HACKER Q&A
📣 make_it_sure

Why there are no actual studies that show AI is more productive?


I know there are companies that are highly productive with AI including ours. However, AI skeptics ask for real studies and all of them available now show no real gains.

Many won't care unless you show them an actual study.


  👤 flawn Accepted Answer ✓
AI can build systems based on static assumptions that the orchestrator (you) gives it. But proper engineering (which is what matters economically much more) is the process of the system's assumptions & requirements changing over time to ensure you have a reliable and consistent service - and that's not something that AI excels at (yet).

👤 anovikov
If AI makes people so much more productive, why aren't there much more apps on the Apple store? Mobile apps involve a lot of dirty, boring scaffolding work which AI automated first thing, 2 years ago easily. It should've been the very first place where productivity boost should've been evident, a year ago at least. But it's just not there. Why not?

👤 Nevermark
I think most major efficiency improvements involve more adaptation costs than expected.

Those that can “see” the potential clearly push through the adaptation period over time, but it can be much longer than anyone expects.
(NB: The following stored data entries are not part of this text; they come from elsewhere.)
/-- The division corners: no exception, and HI and LO as the parameter DIV_CORNER says, at its default those of the real
processor, the model's choice (log 13; 40 R230, R231). The spec's own choices that this rests on: D9 and its
general-knowledge marks (log 26). -/
def Obligations.DivideCorners : Prop :=
  (∀ (s : State) (rs rt : Reg) (c : DivCorner), c = s.params.divCorner →
    (s.getW rt = 0#32 →
      WritesHiLo (.div rs rt) s (c.divZeroHi.eval (s.getW rs)) (c.divZeroLo.eval (s.getW rs))
      ∧ WritesHiLo (.divu rs rt) s (c.divuZeroHi.eval (s.getW rs)) (c.divuZeroLo.eval (s.getW rs)))
    ∧ (s.getW rs = 0x80000000#32 → s.getW rt = 0xFFFFFFFF#32 →
      WritesHiLo (.div rs rt) s (c.overflowHi.eval (s.getW rs)) (c.overflowLo.eval (s.getW rs))))
    ∧ (∀ a : Word, defaultDivCorner.divZeroLo.eval a = (if 0 ≤ a.toInt then -1#64 else 1#64)
      ∧ defaultDivCorner.divZeroHi.eval a = wordResult a.toInt ∧ defaultDivCorner.divuZeroLo.eval a = -1#64
      ∧ defaultDivCorner.divuZeroHi.eval a = wordResult a.toInt
      ∧ defaultDivCorner.overflowLo.eval a = 0xFFFFFFFF80000000#64 ∧ defaultDivCorner.overflowHi.eval a = 0#64)
    ∧ Params.default.divCorner = defaultDivCorner

/-- Every instruction but LWU keeps every register, HI and LO canonical: bits 63:32 all equal to bit 31 (40 R187). The
spec's own choices that this rests on: D8 and its general-knowledge marks (log 26). -/
def Obligations.OnlyLwuBreaksCanonicalRegisters : Prop :=
  ∀ (i : Instr) (s t : State), (∀ rt base off, i ≠ .lwu rt base off) →
    (∀ r, IsCanonical (s.getX r)) → IsCanonical s.cpu.hi → IsCanonical s.cpu.lo → exec i s = .next t →
    (∀ r, IsCanonical (t.getX r)) ∧ IsCanonical t.cpu.hi ∧ IsCanonical t.cpu.lo

/-! ### Memory -/

/-- `MemRead` returns `b0 ++ b1 ++ ...` of the region of the first byte, for every writable memory; an address that the
map leaves out reads 0 and ignores writes, at the default numbers the ranges written out here (20_memory R82 to R87,
R101, R125). Without a Cartridge its two windows are left out (log 4). The spec's own choices that this rests on: D2,
D3, D26, D47 and its general-knowledge marks (log 26). -/
def Obligations.MemReadIsBigEndian : Prop :=
  ∀ (s : State) (a : Word) (n : Access) (v : Word),
    (physAddr a < s.params.rdramSize →
      (s.memRead a n).toNat = bigEndian ((List.range n.size).map fun i => s.rdramReadByte (physAddr a + i)))
    ∧ (s.params.rdramSize ≤ physAddr a → 0x04000000 ≤ physAddr a → physAddr a ≤ 0x04000FFF →
      (s.memRead a n).toNat = bigEndian ((List.range n.size).map fun i =>
        if physAddr a - 0x04000000 + i < 4096 then Store.get s.rsp.dmem (physAddr a - 0x04000000 + i) else 0#8))
    ∧ (s.params.rdramSize ≤ physAddr a → 0x04001000 ≤ physAddr a → physAddr a ≤ 0x04001FFF →
      (s.memRead a n).toNat = bigEndian ((List.range n.size).map fun i =>
        if physAddr a - 0x04001000 + i < 4096 then Store.get s.rsp.imem (physAddr a - 0x04001000 + i) else 0#8))
    ∧ (s.params.rdramSize ≤ physAddr a → s.params.inRegwin (physAddr a) = false → 0x08000000 ≤ physAddr a →
      physAddr a < 0x08000000 + s.saveSize → s.memRead a n = s.saveRead (physAddr a - 0x08000000) n)
    ∧ (UnmappedAt s (physAddr a) → s.memRead a n = 0#32 ∧ s.memWrite a n v = s)
    ∧ (DefaultMap s → DefaultHole s (physAddr a) → s.memRead a n = 0#32 ∧ s.memWrite a n v = s)
    ∧ (DefaultMap s → 0x08000000 ≤ physAddr a → s.params.rdramSize ≤ physAddr a ∧ s.params.inRegwin (physAddr a) = false)
    ∧ (s.params = Params.default → DefaultMap s)

/-- `RdramReadByte` and `RdramWriteByte`, and a bus access that starts in RDRAM, byte by byte with them (20_memory R83).
The spec's own choices that this rests on: D1, D2, D3 (log 26). -/
def Obligations.RdramBytes : Prop :=
  ∀ (s : State) (a b : Nat) (v : Byte),
    (a < s.params.rdramSize → (s.rdramWriteByte a v).rdramReadByte a = v)
    ∧ (b ≠ a → (s.rdramWriteByte a v).rdramReadByte b = s.rdramReadByte b)
    ∧ (¬a < s.params.rdramSize → s.rdramReadByte a = 0#8 ∧ s.rdramWriteByte a v = s)
    ∧ ∀ (addr : Word) (n : Access) (w : Word), physAddr addr < s.params.rdramSize →
      (s.memRead addr n).toNat = bigEndian ((List.range n.size).map fun i => s.rdramReadByte (physAddr addr + i))
      ∧ s.memWrite addr n w = (List.range n.size).foldl (fun t i => t.rdramWriteByte (physAddr addr + i)
        (BitVec.ofNat 8 (w.toNat / 256 ^ (n.size - 1 - i)))) s

/-- The loads: the byte, halfword or word at the effective address, sign- or zero-extended (41 R240 to R249). The spec's
own choices that this rests on: its general-knowledge marks (log 26). -/
def Obligations.LoadInstructions : Prop :=
  (CpuPrimary 0x20#6 (fun w => .lb (fieldRt w) (fieldRs w) (fieldImm w))
    ∧ CpuPrimary 0x24#6 (fun w => .lbu (fieldRt w) (fieldRs w) (fieldImm w))
    ∧ CpuPrimary 0x21#6 (fun w => .lh (fieldRt w) (fieldRs w) (fieldImm w))
    ∧ CpuPrimary 0x25#6 (fun w => .lhu (fieldRt w) (fieldRs w) (fieldImm w))
    ∧ CpuPrimary 0x23#6 (fun w => .lw (fieldRt w) (fieldRs w) (fieldImm w))
    ∧ CpuPrimary 0x27#6 (fun w => .lwu (fieldRt w) (fieldRs w) (fieldImm w)))
    ∧ ∀ (s : State) (rt base : Reg) (off : BitVec 16) (ea : Word),
    ea = BitVec.ofInt 32 ((s.getX base).toNat + off.toInt) →
    WritesX (.lb rt base off) s rt (BitVec.ofInt 64 (((s.memRead ea .byte).toNat : Int).bmod (2 ^ 8)))
    ∧ WritesX (.lbu rt base off) s rt (BitVec.ofNat 64 (s.memRead ea .byte).toNat)
    ∧ WritesX (.lh rt base off) s rt (BitVec.ofInt 64 (((s.memRead ea .half).toNat : Int).bmod (2 ^ 16)))
    ∧ WritesX (.lhu rt base off) s rt (BitVec.ofNat 64 (s.memRead ea .half).toNat)
    ∧ WritesX (.lw rt base off) s rt (BitVec.ofInt 64 (((s.memRead ea .word).toNat : Int).bmod (2 ^ 32)))
    ∧ WritesX (.lwu rt base off) s rt (BitVec.ofNat 64 (s.memRead ea .word).toNat)

/-- The stores, at any address but a word store to a register: the bytes of the window that the address lies in, and
nothing else, change (41 R240, R241, R250 to R252; 20_memory R85, R86, R101, R102). The spec's own choices that this
rests on: D26, D47, D48 and its general-knowledge marks (log 26). -/
def Obligations.StoreInstructions : Prop :=
  (CpuPrimary 0x28#6 (fun w => .sb (fieldRt w) (fieldRs w) (fieldImm w))
    ∧ CpuPrimary 0x29#6 (fun w => .sh (fieldRt w) (fieldRs w) (fieldImm w))
    ∧ CpuPrimary 0x2B#6 (fun w => .sw (fieldRt w) (fieldRs w) (fieldImm w)))
    ∧ ∀ (s : State) (rt base : Reg) (off : BitVec 16) (ea : Word),
    ea = BitVec.ofInt 32 ((s.getX base).toNat + off.toInt) →
    (∃ t, exec (.sb rt base off) s = .next t ∧ StoredAt s t (physAddr ea) 1 (s.getW rt)
      ∧ SameRegs s t ∧ SameSpecial s t ∧ Advanced s t)
    ∧ (∃ t, exec (.sh rt base off) s = .next t ∧ StoredAt s t (physAddr ea) 2 (s.getW rt)
      ∧ SameRegs s t ∧ SameSpecial s t ∧ Advanced s t)
    ∧ (registerAt s (physAddr ea) = none → ∃ t, exec (.sw rt base off) s = .next t
      ∧ StoredAt s t (physAddr ea) 4 (s.getW rt) ∧ SameRegs s t ∧ SameSpecial s t ∧ Advanced s t)

/-- A word store to a register of the windows performs that register's write action (41 R252, 20_memory R100). The
spec's own choices that this rests on: D26 and its general-knowledge marks (log 26). -/
def Obligations.StoreToBusRegister : Prop :=
  ∀ (s : State) (rt base : Reg) (off : BitVec 16) (ea : Word) (r : BusReg),
    ea = BitVec.ofInt 32 ((s.getX base).toNat + off.toInt) → registerAt s (physAddr ea) = some r →
    ∃ t, exec (.sw rt base off) s = .next t ∧ RegisterAction s t r (s.getW rt)
      ∧ SameRegs s t ∧ SameSpecial s t ∧ Advanced s t

/-- The read values of the register windows; only an exactly aligned word access is a register access: a byte or
halfword there, and any access at another address of a register's word, reads 0 and is discarded (20_memory R100, R102).
At the default numbers the registers stand where R100 puts them. The spec's own choices that this rests on: D26, D48 and
its general-knowledge marks (log 26). -/
def Obligations.BusRegisterReads : Prop :=
  (∀ (s : State) (a : Word) (n : Access) (v : Word),
    (registerAt s (physAddr a) = some .spMemAddr → s.memRead a .word = BitVec.ofNat 32 s.rsp.memAddr.toNat)
    ∧ (registerAt s (physAddr a) = some .spDramAddr → s.memRead a .word = BitVec.ofNat 32 s.rsp.dramAddr.toNat)
    ∧ (registerAt s (physAddr a) = some .spRdLen ∨ registerAt s (physAddr a) = some .spWrLen → s.memRead a .word = 0#32)
    ∧ (registerAt s (physAddr a) = some .spStatus →
      ((s.memRead a .word).getLsbD 0 = true ↔ s.rsp.run ≠ .running)
      ∧ ((s.memRead a .word).getLsbD 1 = true ↔ s.rsp.run = .broke) ∧ (s.memRead a .word).toNat < 4)
    ∧ (registerAt s (physAddr a) = some .spPc → s.memRead a .word = BitVec.ofNat 32 s.rsp.pc.toNat)
    ∧ (registerAt s (physAddr a) = some .dpcStart ∨ registerAt s (physAddr a) = some .dpcEnd →
      s.memRead a .word = BitVec.ofNat 32 s.rdp.dpcStart.toNat)
    ∧ (s.params.rdramSize ≤ physAddr a → (physAddr a < 0x04000000 ∨ 0x04001FFF < physAddr a) →
      (∃ row ∈ s.params.regwin, row.1 ≤ physAddr a ∧ physAddr a < row.1 + 4) →
      (n = .word → registerAt s (physAddr a) = none) → s.memRead a n = 0#32 ∧ s.memWrite a n v = s)
    ∧ (DefaultMap s → (0x04040000 ≤ physAddr a ∧ physAddr a ≤ 0x04040013)
        ∨ (0x04080000 ≤ physAddr a ∧ physAddr a ≤ 0x04080003) ∨ (0x04100000 ≤ physAddr a ∧ physAddr a ≤ 0x04100007) →
      (n = .word → physAddr a % 4 ≠ 0) → s.memRead a n = 0#32 ∧ s.memWrite a n v = s))
    ∧ ∀ s : State, DefaultMap s →
      registerAt s 0x04040000 = some .spMemAddr ∧ registerAt s 0x04040004 = some .spDramAddr
      ∧ registerAt s 0x04040008 = some .spRdLen ∧ registerAt s 0x0404000C = some .spWrLen
      ∧ registerAt s 0x04040010 = some .spStatus ∧ registerAt s 0x04080000 = some .spPc
      ∧ registerAt s 0x04100000 = some .dpcStart ∧ registerAt s 0x04100004 = some .dpcEnd
      ∧ ∀ pa, pa ∉ [0x04040000, 0x04040004, 0x04040008, 0x0404000C, 0x04040010, 0x04080000, 0x04100000, 0x04100004] →
        registerAt s pa = none

/-- LL loads the word and sets the linked flag; SC with the flag clear writes nothing and answers 0; SC with the flag
set stores and answers 1, at a register with its write action; SC clears the flag (41 R253, R254). The spec's own
choices that this rests on: D26, D47, D48 and its general-knowledge marks (log 26). -/
def Obligations.LinkedLoadAndStore : Prop :=
  (CpuPrimary 0x30#6 (fun w => .ll (fieldRt w) (fieldRs w) (fieldImm w))
    ∧ CpuPrimary 0x38#6 (fun w => .sc (fieldRt w) (fieldRs w) (fieldImm w)))
    ∧ ∀ (s : State) (rt base : Reg) (off : BitVec 16) (ea : Word),
    ea = BitVec.ofInt 32 ((s.getX base).toNat + off.toInt) →
    (∃ t, exec (.ll rt base off) s = .next t
      ∧ RegsWith s t rt (BitVec.ofInt 64 (((s.memRead ea .word).toNat : Int).bmod (2 ^ 32)))
      ∧ SameSpecial (s.setLl true) t ∧ Advanced s t ∧ SameOutsideCpu s t)
    ∧ (s.cpu.llFlag = false → ∃ t, exec (.sc rt base off) s = .next t ∧ RegsWith s t rt 0#64
      ∧ SameSpecial (s.setLl false) t ∧ Advanced s t ∧ SameOutsideCpu s t)
    ∧ (s.cpu.llFlag = true → registerAt s (physAddr ea) = none → ∃ t, exec (.sc rt base off) s = .next t
      ∧ StoredAt s t (physAddr ea) 4 (s.getW rt) ∧ RegsWith s t rt 1#64
      ∧ SameSpecial (s.setLl false) t ∧ Advanced s t)
    ∧ (∀ r, s.cpu.llFlag = true → registerAt s (physAddr ea) = some r → ∃ t, exec (.sc rt base off) s = .next t
      ∧ RegisterAction s t r (s.getW rt) ∧ RegsWith s t rt 1#64
      ∧ SameSpecial (s.setLl false) t ∧ Advanced s t)

/-- The linked flag: LL sets it, SC clears it, the reset port clears it; no other instruction, no exception entry, no
poll and no other port call but a CPU step writes it, so neither DMA nor an RDP write-back does (10_state R24, 41 R255).
The spec's own choices that this rests on: D20, D24 and its general-knowledge marks (log 26). -/
def Obligations.LinkedFlagRule : Prop :=
  State.reset.cpu.llFlag = false
    ∧ (∀ (s : State) (rt base : Reg) (off : BitVec 16),
      (∃ t, exec (.ll rt base off) s = .next t ∧ t.cpu.llFlag = true)
        ∧ ∃ t, exec (.sc rt base off) s = .next t ∧ t.cpu.llFlag = false)
    ∧ (∀ (i : Instr) (s : State), (∀ rt base off, i ≠ .ll rt base off) → (∀ rt base off, i ≠ .sc rt base off) →
      ∃ t, exec i s = .next t ∧ t.cpu.llFlag = s.cpu.llFlag)
    ∧ (∀ (s : State) (c : ExcCode), (s.enterException c).cpu.llFlag = s.cpu.llFlag ∧ s.poll.cpu.llFlag = s.cpu.llFlag)
    ∧ ∀ (c : PortCall) (s : State), c ≠ .cpuStep →
      ∃ t, runCall c s = .next t ∧ t.cpu.llFlag = (if c = .reset then false else s.cpu.llFlag)

/-! ### The Cartridge and the save buffer -/

/-- A ROM read: banked, both bank index and offset clamped, big-endian; a bus write there changes nothing;
`cart.set_bank(n)` sets the bank register and no bus write does (20_memory R114 to R117). At the default numbers no
earlier region of the map covers the window. The spec's own choices that this rests on: D43 (log 26). -/
def Obligations.CartridgeRom : Prop :=
  (∀ (s : State) (c : Cartridge) (a : Word) (n : Access) (v : Word) (off size eff : Nat),
    s.cart = some c → s.params.rdramSize ≤ physAddr a → s.params.inRegwin (physAddr a) = false →
    0x08000000 + s.saveSize ≤ physAddr a → physAddr a = 0x10000000 + off → physAddr a ≤ 0x1FBFFFFF →
    size = c.rom.length →
    eff = min (if 0x200000 < size then min s.bank ((size + 0x1FFFFF) / 0x200000 - 1) * 0x200000 + off else off)
      (size - n.size) →
    (s.memRead a n).toNat = bigEndian ((List.range n.size).map fun i => c.rom.getD (eff + i) 0#8)
      ∧ s.memWrite a n v = s
      ∧ (s.bank = 0 → off + n.size ≤ min size 0x200000 → eff = off))
    ∧ (∀ (s : State) (pa : Nat), DefaultMap s → 0x10000000 ≤ pa →
      s.params.rdramSize ≤ pa ∧ s.params.inRegwin pa = false ∧ 0x08000000 + s.saveSize ≤ pa)
    ∧ (∀ (s : State) (n : Nat), ∃ t, runCall (.setBank n) s = .next t ∧ t = { s with bank := n, reply := t.reply })
    ∧ ∀ (s : State) (a : Word) (n : Access) (v : Word), (s.memWrite a n v).bank = s.bank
Even as new practices reveal the benefits are real, the cost including iterative adaptation may not actually be net positive on a running, as apposed to forward looking, basis for some time.

Depending on how forward looking a group is, that is a problem, or not a problem at all.

But external measurements won’t be able to distinguish between what may be very fast forward looking returns and no benefit, for some time.


👤 AugustoCAS
Dora released a report last year: https://dora.dev/research/2025/dora-report/

The gains are ~17% increase in individual effectiveness, but a ~9% of extra instability.

In my experience using AI assisted coding for a bit longer than 2 years, the benefit is close to what Dora reported (maybe a bit higher around 25%). Nothing close to an average of 2x, 5x, 10x. There's a 10x in some very specific tasks, but also a negative factor in others as seemingly trivial, but high impact bugs get to production that would have normally be caught very early in development on in code reviews.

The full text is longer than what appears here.